A covert channel is any communication channel that can be exploited by a process to transfer information in a manner that violates the systems security policy. In short, covert channels transfer information using non-standard methods against the system design. Covert communication channels techniques have been extensively studied and these channels are commonly intended to be used to protect privacy or to increase the security in critical communication scenarios. Nowadays covert channels and the way to actually implement them are covered by the field of steganography. But as every security concept, these techniques can be used in a malicious way, representing a new frontier for cyber-crime and cyber-espionage.

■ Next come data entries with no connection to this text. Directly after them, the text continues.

-- ==== Sys2Proof/Machine/RealTransforms.lean ====
section
/-! DEFINITION. The MDCT, real DFT, DCT and DST instructions (46_mdct.md R265 to R273, 47_rdft.md R284 to R289, 48_dct.md
R300 to R306): not batched, all inputs and the table read first (20_memory.md R85). -/

namespace Sys2Proof.Machine

/-- The common shape of these instructions: argument, length and resource checks, the three operands' alignment and range,
the tables of the inner FFT of length `len` (45_twiddle.md R242), then the writes, in order: element indices of the output
operand and values, from the elements of the input and table operands. -/
def transformBody (s : State) (args : Except Trap Unit) (len : Nat) (table input output : Lin)
    (writes : List (Elem s.prec) → List (Elem s.prec) → List (Nat × Elem s.prec)) : Except Trap State := do
  args
  checkLins s s.prec.es [table, input, output]
  let ws := writes (s.dmem.readEls s.prec input.addrs) (s.dmem.readEls s.prec table.addrs)
  .ok ((s.ensureSlots (slotsFft len)).setDmem
    (s.dmem.writeEls s.prec (ws.map fun w => (output.base + w.1 * output.stride, w.2))))

/-- Values written in ascending order of index. -/
def ascending {α : Type} (vs : List α) : List (Nat × α) := (List.range vs.length).zip vs

/-- n coefficients at `base` with the element stride OSTRIDE (10_state.md R43, 46_mdct.md R265). -/
def State.coefficientLin (s : State) (base n : Nat) : Lin := ⟨base, n, s.ostride.toNat * s.prec.es, s.prec.es⟩

/-! ## MDCT -/

/-- The checks of the MDCT instructions (46_mdct.md R265). -/
def checkMdct (s : State) (n : Nat) : Except Trap Unit := checkLength s n (n / 2) (mdctLength n)

/-- MDCTF (46_mdct.md R270). -/
def execMdctf (rd rs1 rs2 rs3 : Reg) (s : State) : Host.Outcome State Fault Refusal :=
  let n := s.regNat rs3
  finish s (transformBody s (checkMdct s n) (n / 2) (realLin s.prec (s.regNat rs2) n)
    (realLin s.prec (s.regNat rs1) (2 * n)) (s.coefficientLin (s.regNat rd) n) fun x t =>
      mdctForward n x (pairs (n / 2) t))

/-- MDCTI (46_mdct.md R272). -/
def execMdcti (rd rs1 rs2 rs3 : Reg) (s : State) : Host.Outcome State Fault Refusal :=
  let n := s.regNat rs3
  finish s (transformBody s (checkMdct s n) (n / 2) (realLin s.prec (s.regNat rs2) n)
    (s.coefficientLin (s.regNat rs1) n) (realLin s.prec (s.regNat rd) n) fun x t =>
      ascending (mdctInverse n x (pairs (n / 2) t)))

/-- MDCTIF (46_mdct.md R273). -/
def execMdctif (rd rs1 rs2 rs3 : Reg) (s : State) : Host.Outcome State Fault Refusal :=
  let n := s.regNat rs3
  finish s (transformBody s (checkMdct s n) (n / 2) (realLin s.prec (s.regNat rs2) n)
    (s.coefficientLin (s.regNat rs1) n) (realLin s.prec (s.regNat rd) (2 * n)) fun x t =>
      mdctMirror n (mdctInverse n x (pairs (n / 2) t)))

/-! ## Real DFT -/

/-- The checks of the real DFT instructions (47_rdft.md R284). -/
def checkRdft (s : State) (n : Nat) : Except Trap Unit := checkLength s n (n / 2) (evenLength n)

/-- RDFTF (47_rdft.md R286). -/
def execRdftf (rd rs1 rs2 rs3 : Reg) (s : State) : Host.Outcome State Fault Refusal :=
  let n := s.regNat rs3
  finish s (transformBody s (checkRdft s n) (n / 2) (realLin s.prec (s.regNat rs2) (n + 2))
    (realLin s.prec (s.regNat rs1) n) (realLin s.prec (s.regNat rd) (2 * (n / 2 + 1))) fun x t =>
      ascending ((realToComplex n x t).flatMap fun z => [z.re, z.im]))

/-- RDFTI (47_rdft.md R288). -/
def execRdfti (rd rs1 rs2 rs3 : Reg) (s : State) : Host.Outcome State Fault Refusal :=
  let n := s.regNat rs3
  finish s (transformBody s (checkRdft s n) (n / 2) (realLin s.prec (s.regNat rs2) (n + 2))
    (realLin s.prec (s.regNat rs1) (2 * (n / 2 + 1))) (realLin s.prec (s.regNat rd) n) fun x t =>
      ascending (complexToReal n (pairs (n / 2 + 1) x) t))

/-- RDFTRR (47_rdft.md R289). -/
def execRdftrr (rd rs1 rs2 rs3 : Reg) (s : State) : Host.Outcome State Fault Refusal :=
  let n := s.regNat rs3
  finish s (transformBody s (checkRdft s n) (n / 2) (realLin s.prec (s.regNat rs2) (n + 2))
    (realLin s.prec (s.regNat rs1) n) (realLin s.prec (s.regNat rd) (n / 2 + 1)) fun x t =>
      ascending ((realToComplex n x t).map fun z => z.re))

/-- RDFTRI (47_rdft.md R289). -/
def execRdftri (rd rs1 rs2 rs3 : Reg) (s : State) : Host.Outcome State Fault Refusal :=
  let n := s.regNat rs3
  finish s (transformBody s (checkRdft s n) (n / 2) (realLin s.prec (s.regNat rs2) (n + 2))
    (realLin s.prec (s.regNat rs1) n) (realLin s.prec (s.regNat rd) (n / 2 + 1)) fun x t =>
      ascending ((realToComplex n x t).map fun z => z.im))

/-! ## DCT and DST -/

/-- DCT2 (48_dct.md R300, R301). -/
def execDct2 (rd rs1 rs2 rs3 : Reg) (s : State) : Host.Outcome State Fault Refusal :=
  let n := s.regNat rs3
  finish s (transformBody s (checkLength s n (n / 2) (evenLength n)) (n / 2)
    (realLin s.prec (s.regNat rs2) (4 * n + 5)) (realLin s.prec (s.regNat rs1) n) (realLin s.prec (s.regNat rd) n)
    fun x t => ascending (dct2 n x (dctFields n t)))

/-- The checks of DCT3: no Q31, then as DCT2 (48_dct.md R300, R303). -/
def checkDct3 (s : State) (n : Nat) : Except Trap Unit := do
  require (s.prec != .q31) ⟨.unsupportedCombination, 2⟩
  checkLength s n (n / 2) (evenLength n)

/-- DCT3 (48_dct.md R300, R303). -/
def execDct3 (rd rs1 rs2 rs3 : Reg) (s : State) : Host.Outcome State Fault Refusal :=
  let n := s.regNat rs3
  finish s (transformBody s (checkDct3 s n) (n / 2)
    (realLin s.prec (s.regNat rs2) (4 * n + 5)) (realLin s.prec (s.regNat rs1) n) (realLin s.prec (s.regNat rd) n)
    fun x t => ascending (dct3 n x (dctFields n t)))

/-- DCT1 (48_dct.md R305): L + 2 = 2N table elements, an inner FFT of N − 1 points. -/
def execDct1 (rd rs1 rs2 rs3 : Reg) (s : State) : Host.Outcome State Fault Refusal :=
  let n := s.regNat rs3
  finish s (transformBody s (checkLength s n (n - 1) (decide (2 ≤ n) && inS (n - 1))) (n - 1)
    (realLin s.prec (s.regNat rs2) (2 * n)) (realLin s.prec (s.regNat rs1) n) (realLin s.prec (s.regNat rd) n)
    fun x t => ascending (dct1 n x t))

/-- DST1 (48_dct.md R306): L + 2 = 2N + 4 table elements, an inner FFT of N + 1 points. -/
def execDst1 (rd rs1 rs2 rs3 : Reg) (s : State) : Host.Outcome State Fault Refusal :=
  let n := s.regNat rs3
  finish s (transformBody s (checkLength s n (n + 1) (inS (n + 1))) (n + 1)
    (realLin s.prec (s.regNat rs2) (2 * n + 4)) (realLin s.prec (s.regNat rs1) n) (realLin s.prec (s.regNat rd) n)
    fun x t => ascending (dst1 n x t))

end Sys2Proof.Machine
end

Research is constantly working on finding new ways to covertly transmit information for the benign use of covert channels, and likewise malicious entities are looking to do the same but for a malicious purpose.

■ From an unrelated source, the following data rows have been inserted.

-- ==== Sys2Proof/Certificates/Slice0/Obligations.lean ====
section
/-! DEFINITION. The statements for the provers. Each is about the model of the whole unit; R<n> is a numbered rule of spec/.
Numbers of `decode` and of addresses are as the rules write them. -/

open Sys2Proof Sys2Proof.Machine

/-! ## Encoding -/

/-- R102 to R106: decoding the word of a well-formed instruction gives the instruction back, every operand at every value of
its field. -/
def Obligations.DecodeOfEncodeIsTheInstruction : Prop :=
  ∀ i : Instr, i.wellFormed = true → decode (encode i) = .ok i

/-- R109: a word is the word of exactly one well-formed instruction, which it decodes to, or it is illegal and the word of
none. -/
def Obligations.EveryWordIsOneInstructionOrIllegal : Prop :=
  ∀ w : Word,
    (∃ i, decode w = .ok i ∧ i.wellFormed = true ∧ encode i = w ∧ ∀ j, j.wellFormed = true → encode j = w → j = i) ∨
    ((∃ e, decode w = .error e) ∧ ∀ j, j.wellFormed = true → encode j ≠ w)

/-- R110: the illegal words are those with an unassigned opcode, a nonzero zero field or a bad selector; executing one
raises ILLEGAL_INSTRUCTION with the word. The all-zero word is one. -/
def Obligations.IllegalWordsAreTheseAndFault : Prop :=
  (∀ w : Word, (∃ e, decode w = .error e) ↔
    zeroFields (opOf w) = none ∨ (∃ m, zeroFields (opOf w) = some m ∧ w &&& m ≠ 0) ∨ badSelector w) ∧
  (∃ e, decode 0#32 = .error e) ∧
  ∀ (s : State) (w : Word) (e : Illegal), s.fetch = .ok w → decode w = .error e →
    runInstruction s = .next (s.raise ⟨.illegalInstruction, w.toNat⟩)

/-- The words of R134, which it derives from R102 and R106, decode to the instructions it gives them for. -/
def Obligations.DecodesTheManualsWords : Prop :=
  decode 0x04000000#32 = .ok (.addi 0 0 0) ∧
  decode 0x40000000#32 = .ok .halt ∧
  decode 0x04400100#32 = .ok (.addi 1 0 256) ∧
  decode 0x08800001#32 = .ok (.lui 2 1) ∧
  decode 0x74840060#32 = .ok (.fft 2 1 3) ∧
  decode 0x74880081#32 = .ok (.fftI 2 2 4) ∧
  decode 0x80CC0002#32 = .ok (.fft5 3 3) ∧
  decode 0x850C8008#32 = .ok (.pfa15 4 3 2) ∧
  decode 0x2C4BFFFD#32 = .ok (.bne 1 2 (-3)) ∧
  decode 0x3C040800#32 = .ok (.csrw 1 0x02) ∧
  decode 0x39405000#32 = .ok (.csrr 5 0x14) ∧
  decode 0xB0000080#32 = .ok (.tgenP 4) ∧
  decode 0xC9048C00#32 = .ok (.mdctf 4 1 2 3)

/-! ## Steps -/

/-- A step of a running unit whose turn is the sequencer's executes the instruction that the word at pc decodes to, whether
no turn is pending or a sequencer turn is taken off the list. (The list of turns, and that the sequencer moves when it is
empty, are the model's choice, log 4.) -/
def Obligations.StepRunsTheDecodedInstruction : Prop :=
  ∀ (s : State) (i : Instr), s.params.legal = true → s.run = .running → s.pc.toNat < s.params.imemWords →
    decode (Store.read s.imem s.pc.toNat) = .ok i →
    (s.turns = [] → step s = exec i s) ∧
    ∀ rest, s.turns = .sequencer :: rest → step s = exec i { s with turns := rest }

/-- The other turns, whether no turn is pending or a sequencer turn is taken off the list: a fetch outside IMEM raises
FETCH_RANGE(pc); an illegal word raises ILLEGAL_INSTRUCTION(word) (R110); an idle unit fetches nothing (the stutter is the
model's, log 5). A host turn performs the access between two instructions. (That the head of the list of turns says who
moves, and is taken off, is the model's choice, log 4.) -/
def Obligations.StepOfOtherTurns : Prop :=
  ∀ s : State, s.params.legal = true →
    (∀ t : State, (s.turns = [] ∧ t = s) ∨ (∃ rest, s.turns = .sequencer :: rest ∧ t = { s with turns := rest }) →
      (s.run = .running → s.params.imemWords ≤ s.pc.toNat → step s = .next (t.raise ⟨.fetchRange, s.pc.toNat⟩)) ∧
      (s.run = .running → s.pc.toNat < s.params.imemWords → ∀ e, decode (Store.read s.imem s.pc.toNat) = .error e →
        step s = .next (t.raise ⟨.illegalInstruction, (Store.read s.imem s.pc.toNat).toNat⟩)) ∧
      (s.run ≠ .running → step s = .next t)) ∧
    ∀ a rest, s.turns = .host a :: rest → step s = .next (State.hostAccess { s with turns := rest } a)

In this project we aim at showing that a recent proposed technique to train a machine learning (ML) model in a decentralized way (federated learning by Google), that includes thousands of participants can be used as a novel covert communication channel among participants of the learning scheme. We aim at characterizing this type of covert channel, in terms of the opportunities it presents but also the threats that it might impose in an infantile domain such as that of federated machine learning.
Actually there is no current technique that aim at communicating in a covert manner using as the medium of transmission the federated learning scheme. Mostly research has stated that the benefits of federated learning are very big when it comes to preserving the data privacy and also speeding up the training time and performance of the trained machine learning model, and international companies of the Information Technology sector have also put this research outcome into the actual products. For example, Google is actively using federated learning in order to improve the predictive models that they use in the Google Gboard application, which is the most common typing application found on all Android devices, being that Android operating system is maintained by Google.
In our research we want to show that federated learning can be used as a general purpose covert communication channel, but also while doing so we want to highlight and prove our belief that federated learning comes with some weak points that can be exploited by malicious adversaries to spread in a short amount of type, malicious payloads (such as ransomware, or keyloggers) and potentially cause a lot of problems.
Due to the benefits that have come with the use of federated learning (such as reducing the time to train a high quality model, protecting the privacy of the local data each participant has etc.) the research community has not focused particularly in understanding this paradigm well and find out its theoretical flaws and try to fix them. This is what we want to demonstrate and possibly fix in the course of this research project.